= Roger Altounyan =

Syrian-British physician and pharmacologist

Roger Edward Collingwood Altounyan (1922–1987) was a Syrian-born Anglo-Armenian physician and pharmacologist who pioneered the use of sodium cromoglycate as a remedy for asthma. His family relocated to the United Kingdom where he studied medicine and started his pioneering research.

==Career==

===Pharmacological research===
Starting with khella, a traditional remedy for asthma, Altounyan discovered in 1965 that khella's active ingredient was khellin. He eventually produced a safer chemical based on khellin, sodium cromoglycate. This was later marketed as Intal by Fisons Pharmaceuticals, which was taken over by Rhone-Poulenc Rorer, who in turn were acquired by Aventis and later Sanofi. Prior to the RPR takeover, the R&D element of Fisons was sold to Astra, making it now part of AstraZeneca. Sodium cromoglycate was the first clinically utilised mast cell stabiliser. The mast cell plays a key role in allergic and asthmatic inflammation. Mast cells contain powerful inflammatory mediators which when released lead to inflammation and bronchoconstriction of the airway. Sodium cromoglycate stabilises the mast cell thereby preventing the release of the mediators.

The Ambicromil (Probicromil) patent also has his name on it and is from Loughborough, Leicestershire. This is a Benzodipyran structure.

===War service===
Altounyan joined the Royal Air Force in 1941 and became a flying instructor.
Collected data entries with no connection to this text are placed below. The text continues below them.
/-- The region controller of a byte: none, or the cause of its refusal. -/
def State.controllerCause (s : State) (m : Master) (k : AccessKind) (a : Nat) : Option Nat :=
  let late : Bool := match m.tag with
    | some (slice, gen) => k == .write && (s.slice slice).generation != gen
    | none => false
  let permit (ok : Bool) : Option Nat := if ok then none else some 0
  let unlockIf (ok : Bool) : Option Nat := if ok then none else some 4
  if late then some 3
  else
    match placeOf a with
    | .hold => if ownerAllows m (s.ownerOf (a / 4096)) then none else some 2
    | .mram => permit (!m.normal && m.tag.isNone)
    | .vault _ => unlockIf (m.kernelCore && !m.normal && k != .execute && s.vlt.unlocked)
    | .sram n => permit (if m.normal then !s.secureClusters.testBit n else true)
    | .flash _ _ =>
      (match k with
       | .read => permit m.tag.isNone
       | .write => permit (m.unit == 139)
       | .execute => permit false)
    | .registers addr =>
      (match k with
       | .read => permit (m.unit < 64 && s.mayRead (.core m.unit) (!m.task) (addr / 4 * 4))
       | .write => permit (m.unit < 64 && s.mayWrite (.core m.unit) (!m.task) (addr / 4 * 4))
       | .execute => permit false)
    | .rootPath => unlockIf (m.unit == 139 && s.rootPathOpen && k != .execute)
    | .sentinelFile => unlockIf (m.unit == 139 && k != .execute)
    | .lineKeys => unlockIf false
    | .keyPorts => unlockIf false
    | .sessionPort => permit (m.kernelCore && k == .write)
    | .unmapped => some 5

/-- All three layers for a byte; a sealed place is its controller's alone. -/
def State.verdict (s : State) (m : Master) (k : AccessKind) (a : Nat) : Verdict :=
  let third : Verdict := (s.controllerCause m k a).map fun c => (3, c, 2, (placeOf a).controller)
  if (placeOf a).sealed then third
  else if !s.engineAllows m.unit k a then some (1, 0, 0, none)
  else
    match s.unitVerdict m k (a / 4096) with
    | some v => some v
    | none => third

/-- The first forbidden byte of a range and what refuses it. -/
def State.firstForbidden (s : State) (m : Master) (k : AccessKind) (a len : Nat) : Option (Nat × (Nat × Nat × Nat × Option Nat)) :=
  (List.range len).findSome? fun i => (s.verdict m k (a + i)).map fun v => (a + i, v)

/-- Does an access look in the fall-back table: a byte of it has no deciding region. -/
def State.looksUp (s : State) (m : Master) (a len : Nat) : Bool :=
  [a, a + len - 1].any fun b => !(placeOf b).sealed && (s.decidingRegion m.unit (b / 4096)).isNone

/-! ## Refusals (R406, R407) -/

/-- Report a refusal; the index is free where no region, entry or controller decided. -/
def State.reportRefusal (s : State) (m : Master) (x : FabricAccess) (addr : Nat)
    (v : Nat × Nat × Nat × Option Nat) : State :=
  let (index, s) := match v.2.2.2 with
    | some i => (i, s)
    | none => s.freeNat
  let rep : Refused :=
    { unit := m.unit, normal := m.normal, task := m.task, layer := v.1, kind := x.kind, cause := v.2.1, length := x.length,
      table := v.2.2.1, index := index, address := addr, slice := match m.tag with
        | some (slice, _) => slice
        | none => 0xFFFF }
  s.violation rep

/-- The job of a flight or engine ends with FAULT_DETECTED; this counts in no escalation window. -/
def State.endRefused (s : State) (n : Nat) : State :=
  match s.flt.barges.find n with
  | none => s
  | some r =>
    if r.job.isSome then s.endJob n stFault
    else s.modBarge n fun r => { r with reply := some ⟨stFault, []⟩ }

/-- What a refusal does to its master: of the towpath mirror, the segment being written is not acknowledged. -/
def State.refusedMaster (s : State) (m : Master) (x : FabricAccess) (layer cause : Nat) : State :=
  if m.unit < 64 then
    let s := if layer = 3 ∧ x.kind = .write ∧ (placeOf x.address).controller = some 12 then s.dropWrite else s
    (s.exceptionAt m.unit 1).emit (.access m.unit false [])
  else if m.unit < 136 then
    if cause = 3 then (s.endJob x.barge stFault).discharge x.barge else s.endRefused x.barge
  else if m.unit = 136 then
    let (c, s) := s.freeNat
    s.dropFrame (c % 2)
  else if m.unit = 137 then s.dropFrame 2
  else if m.unit = 138 then { s with tow := { s.tow with mirrorRefused := true } }
  else s

/-- Refuse an access as a whole: no byte is read or written. -/
def State.refuseAccess (s : State) (m : Master) (x : FabricAccess) (f : Nat × (Nat × Nat × Nat × Option Nat)) : State :=
  let cause := f.2.2.1
  let d := s.channel (.core m.unit) 16
  let gate : Bool := f.2.1 == 3 && x.kind == .write && m.normal && m.unit < 64 && (f.1 - registerBase) / 4 == 0x40008 &&
    registerBase ≤ f.1
  let s := if gate && d < 32 && s.leased d then s.raise 323 d 0xFFFF 0 0 else s
  let s := if cause = 3 then s else s.reportRefusal m x f.1 f.2
  s.refusedMaster m x f.2.1 cause

/-! ## The access -/

/-- A length that its master can issue: cores up to 64 bytes; a transfer of a hardware master is split into accesses of up to 256. -/
def accessFits (x : FabricAccess) : Bool :=
  1 ≤ x.length && (64 ≤ x.unit || x.length ≤ 64) && x.unit ≤ 139 &&
    x.address + x.length ≤ 2 ^ 40 && (x.kind != .write || x.data.length == x.length)

/-- Is a range of registers a whole number of words. -/
def registerShape (addr len : Nat) : Bool := addr % 4 == 0 && len % 4 == 0 && 0x10000 ≤ addr && addr + len ≤ 0x110000

/-- Wake what is down of the places an access touches (R33). -/
def State.wakePlaces (s : State) (r : Reader) (a len : Nat) : State :=
  ([a, a + len - 1].flatMap fun b => s.placeDomains r (placeOf b)).foldl State.wakeDomain s

/-- Carry out an allowed access. -/
def State.performAccess (s : State) (x : FabricAccess) : State :=
  let r : Reader := .core x.unit
  let s := s.wakePlaces r x.address x.length
  match placeOf x.address with
  | .registers addr =>
    let words := wordsOf addr x.length
    (match x.kind with
     | .write => (s.writeWords r x.data words).emit (.access x.unit true [])
     | .read =>
       let (bs, s) := s.readWords r words
       s.emit (.access x.unit true bs)
     | .execute => s)
  | _ =>
    match x.kind with
    | .write => (s.storeBytes x.address x.data).emit (.access x.unit true [])
    | _ =>
      let (free, s) := s.freeBytes x.length
      let bs := (List.range x.length).map fun i => s.loadByte r (free.getD i 0) (x.address + i)
      s.emit (.access x.unit true bs)

/-- Does an access of the right length reach the register space in another shape than whole words: the register controller
refuses it (log entry 40). -/
def misshapen (x : FabricAccess) : Bool :=
  match placeOf x.address with
  | .registers addr => !registerShape addr x.length
  | _ => false

/-- Count an access that the fall-back table decides (R400, R492). -/
def State.countLookup (s : State) (m : Master) (x : FabricAccess) : State :=
  if s.looksUp m x.address x.length then
    let s := { s with ixp := { s.ixp with misses := s.ixp.misses.put m.unit (sat 65535 (s.ixp.misses.at 0 m.unit + 1)) } }
    if m.unit < 64 then s.countSite 11 m.unit 514 1 else s
  else s

/-- Check one access of at most 256 bytes and carry it out or refuse it; false where it is refused. -/
def State.accessOnce (s : State) (x : FabricAccess) : State × Bool :=
  let m := s.master x
  let s := s.countLookup m x
  match s.firstForbidden m x.kind x.address x.length with
  | some f => (s.refuseAccess m x f, false)
  | none =>
    if misshapen x then (s.refuseAccess m x (x.address, 3, 0, 2, some 12), false)
    else (s.performAccess x, true)

/-- The accesses of up to 256 bytes that a transfer is split into (R404). -/
def accessParts (x : FabricAccess) : List FabricAccess :=
  (List.range ((x.length + 255) / 256)).map fun i =>
    { x with address := x.address + 256 * i, length := min 256 (x.length - 256 * i), data := sl x.data (256 * i) 256 }

/-- The accesses of a transfer, one after another, up to the first refused. -/
def State.accessAll (s : State) : List FabricAccess → State
  | [] => s
  | x :: xs =>
    let (s, ok) := s.accessOnce x
    if ok then s.accessAll xs else s

/-- An access or a transfer: a write of an engine, the wharf DMA, the towpath mirror or the charter controller is checked over its whole
range before its first access, and a refusal leaves all of it unwritten (R404, R405). -/
def State.access (s0 : State) (x : FabricAccess) : State :=
  let s := if x.unit < 64 then s0.setCore x.unit { s0.core x.unit with kernel := !x.task } else s0
  let m := s.master x
  if x.kind = .write ∧ 96 ≤ x.unit then
    match (accessParts x).find? fun p => (s.firstForbidden m p.kind p.address p.length).isSome with
    | some p => (s.accessOnce p).1
    | none => s.accessAll (accessParts x)
  else s.accessAll (accessParts x)

/-- FABRIC_ACCESS: one that no master can issue does nothing; the debug port's accesses are those of the DBG verbs. -/
def execFabricAccess (x : FabricAccess) (s : State) : Host.Outcome State Fault Refusal :=
  if accessFits x then .next (s.access x) else .next s

end Sys2Proof.Machine
end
He was regarded as an "exceptional" instructor of bomber pilots and in 1943 he was appointed to the staff of a school for flying instructors. He was awarded the Air Force Cross for developing new techniques in night flying. His flying experience is said to be the inspiration for the "spinhaler", a propeller-driven device to deliver sodium cromoglycate deep into the lungs.

==Swallows and Amazons==
During his childhood, the Altounyans visited their British grandparents (Altounyan's grandfather was W. G. Collingwood) in the Lake District where they met the writer Arthur Ransome. Ransome named some of the primary characters in his famous book, Swallows and Amazons, after Altounyan and three of his four sisters; Roger became Roger Walker the ship's boy. Ransome later stayed with the family in Aleppo, bringing them a small dinghy to sail, and writing most of Peter Duck there.